This principle is limited, though, to situations where only ordinary negligence is alleged against the employer. “[A] different situation is presented where the plaintiff has alleged . . . gross negligence against the owner for entrusting his vehicle to a reckless or incompetent driver.” Id. at 178-79. “In such cases, the courts have recognized” that direct negligence claims against the employer “would be an independent and separate ground of recovery . . . for exemplary damages.” Id. at 179 (collecting cases). The question for this Court, then, is whether Plaintiff has raised a plausible claim of gross negligence against CAB Transport. If so, Plaintiff may maintain a claim for negligent hiring that provides a basis for recovery separate and apart from her claim for vicarious liability under respondeat superior. If not, no separate basis for recovery exists, and CAB Transport is entitled to summary judgment on Plaintiff’s negligent hiring claim. See Rutherford v. Joe Rud Trucking, Inc., No. SA13CA856FBHJB, 2015 WL 12571379, at *5 (W.D. Tex. July 1, 2015), report and recommendation adopted, No. SA-13-CV-856-FB, 2015 WL 12552021 (W.D. Tex. July 29, 2015) (granting summary judgment on negligent entrustment claim where plaintiff failed to present sufficient evidence on gross negligence claim).
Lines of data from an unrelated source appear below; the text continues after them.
-- ==== Sys2Proof/Machine/LogNum.lean ====
section
/-! DEFINITION. The logarithmic number formats, their encoder and decoder, products, accumulators and the softmax side
unit (R100 to R125, R605). Linear values are exact rationals; every rounding that the spec states is made where it
states it. -/
namespace Sys2Proof.Machine

/-! ### Rounding -/

/-- The floor of log2 of a positive rational. -/
def floorLog2 (x : Rat) : Int :=
  let k : Int := (Nat.log2 x.num.toNat : Int) - (Nat.log2 x.den : Int)
  if (2 : Rat) ^ k ≤ x then k else k - 1

/-- Rounds to an integer, ties to even. -/
def rneInt (x : Rat) : Int :=
  let f := x.floor
  let d := x - (f : Rat)
  if d < 1 / 2 then f else if 1 / 2 < d then f + 1 else if f % 2 = 0 then f else f + 1

/-- Rounds to an integer, ties away from zero. -/
def rnaInt (x : Rat) : Int := if 0 ≤ x then (x + 1 / 2).floor else -((-x + 1 / 2).floor)

/-- Rounds to a binary format of `p` significand bits whose least exponent of a unit in the last place is `emin`,
ties to even, without an upper bound. -/
def rneTo (p : Nat) (emin : Int) (x : Rat) : Rat :=
  if x = 0 then 0
  else
    let a := if x < 0 then -x else x
    let e := max emin (floorLog2 a + 1 - (p : Int))
    let u := (2 : Rat) ^ e
    (rneInt (x / u) : Rat) * u

/-- The largest finite FP32. -/
def max32 : Rat := (2 ^ 24 - 1 : Nat) * (2 : Rat) ^ (104 : Int)

/-- 2^128, which stands for an infinity of FP32 with its sign: no finite FP32 holds it. -/
def inf32 : Rat := (2 : Rat) ^ (128 : Int)

/-- Normal FP32 rounding, ties to even: a result beyond the largest finite value is an infinity. -/
def rne32 (x : Rat) : Rat :=
  let y := rneTo 24 (-149) x
  if max32 < y then inf32 else if y < -max32 then -inf32 else y

/-- A value that FP32 holds as finite. -/
def finOf (x : Rat) : Option Rat := if max32 < x ∨ x < -max32 then none else some x

/-- The largest finite BF16. -/
def max16 : Rat := (2 ^ 8 - 1 : Nat) * (2 : Rat) ^ (120 : Int)

/-- Rounds to FP32; a value beyond the largest finite one becomes it (R120). -/
def sat32 (x : Rat) : Rat × Bool :=
  let y := rne32 x
  if max32 < y then (max32, true) else if y < -max32 then (-max32, true) else (y, false)

/-- Normal BF16 rounding, ties to even: a result beyond the largest finite value is an infinity. -/
def rne16 (x : Rat) : Rat :=
  let y := rneTo 8 (-133) x
  if max16 < y then inf32 else if y < -max16 then -inf32 else y

/-- Rounds to BF16; a value beyond the largest finite one becomes it (R120). -/
def sat16 (x : Rat) : Rat × Bool :=
  let y := rneTo 8 (-133) x
  if max16 < y then (max16, true) else if y < -max16 then (-max16, true) else (y, false)

/-- The value of FP32 bits; none for a NaN or an infinity. -/
def fp32Val (b : Nat) : Option Rat :=
  let e := nfld b 30 23
  let m := nfld b 22 0
  if e = 255 then none
  else
    let v : Rat := if e = 0 then (m : Rat) * (2 : Rat) ^ (-149 : Int)
      else ((m + 2 ^ 23 : Nat) : Rat) * (2 : Rat) ^ ((e : Int) - 150)
    some (if b.testBit 31 then -v else v)

/-- The FP32 bits of a value that FP32 holds, and of an infinity. A value that has become zero by rounding gives +0 whatever its sign was
(R120 states it for a zero accumulator; DESIGN CHOICE, log entry 62). -/
def fp32Bits (x : Rat) : Nat :=
  if x = 0 then 0
  else
    let a := if x < 0 then -x else x
    let e := max (-126) (floorLog2 a)
    let m := (a / (2 : Rat) ^ (e - 23)).floor.toNat
    (if x < 0 then 2 ^ 31 else 0) + (if m < 2 ^ 23 then m else ((e + 127).toNat * 2 ^ 23 + (m - 2 ^ 23)))

/-- The value of BF16 bits; none for a NaN or an infinity. -/
def bf16Val (b : Nat) : Option Rat := fp32Val (b * 65536)

/-- The BF16 bits of a value that BF16 holds. -/
def bf16Bits (x : Rat) : Nat := fp32Bits x / 65536

/-- A 32-bit pattern is a NaN. -/
def isNan32 (b : Nat) : Bool := nfld b 30 23 == 255 && nfld b 22 0 != 0

/-! ### Logarithms on a grid (R111) -/

/-- round_g: `G` × log2(|x|) rounded to the nearest integer, for a grid of 1/`G` octave. -/
def roundG (g : Nat) (x : Rat) : Int :=
  let a := if x < 0 then -x else x
  (floorLog2 (a ^ (2 * g)) + 1) / 2

/-- The largest `t` below `2 ^ fuel` more than `lo` with `t ^ 256 ≤ n`. -/
def root256From (n : Nat) : Nat → Nat → Nat
  | 0, lo => lo
  | fuel + 1, lo => if (lo + 2 ^ fuel) ^ 256 ≤ n then root256From n fuel (lo + 2 ^ fuel) else root256From n fuel lo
As explained below, Plaintiff has failed to raise a genuine issue of material fact as to her gross negligence claim against CAB Transport. See infra Section II(d). Therefore, Plaintiff’s respondeat superior claim against CAB Transport and her negligent hiring claim are mutually exclusive, and summary judgment is warranted as to the latter. See Rutherford, 2015 WL 12571379, at *5. The Court will grant Defendants’ motion on this basis and dismiss the negligent hiring claim against CAB Transport.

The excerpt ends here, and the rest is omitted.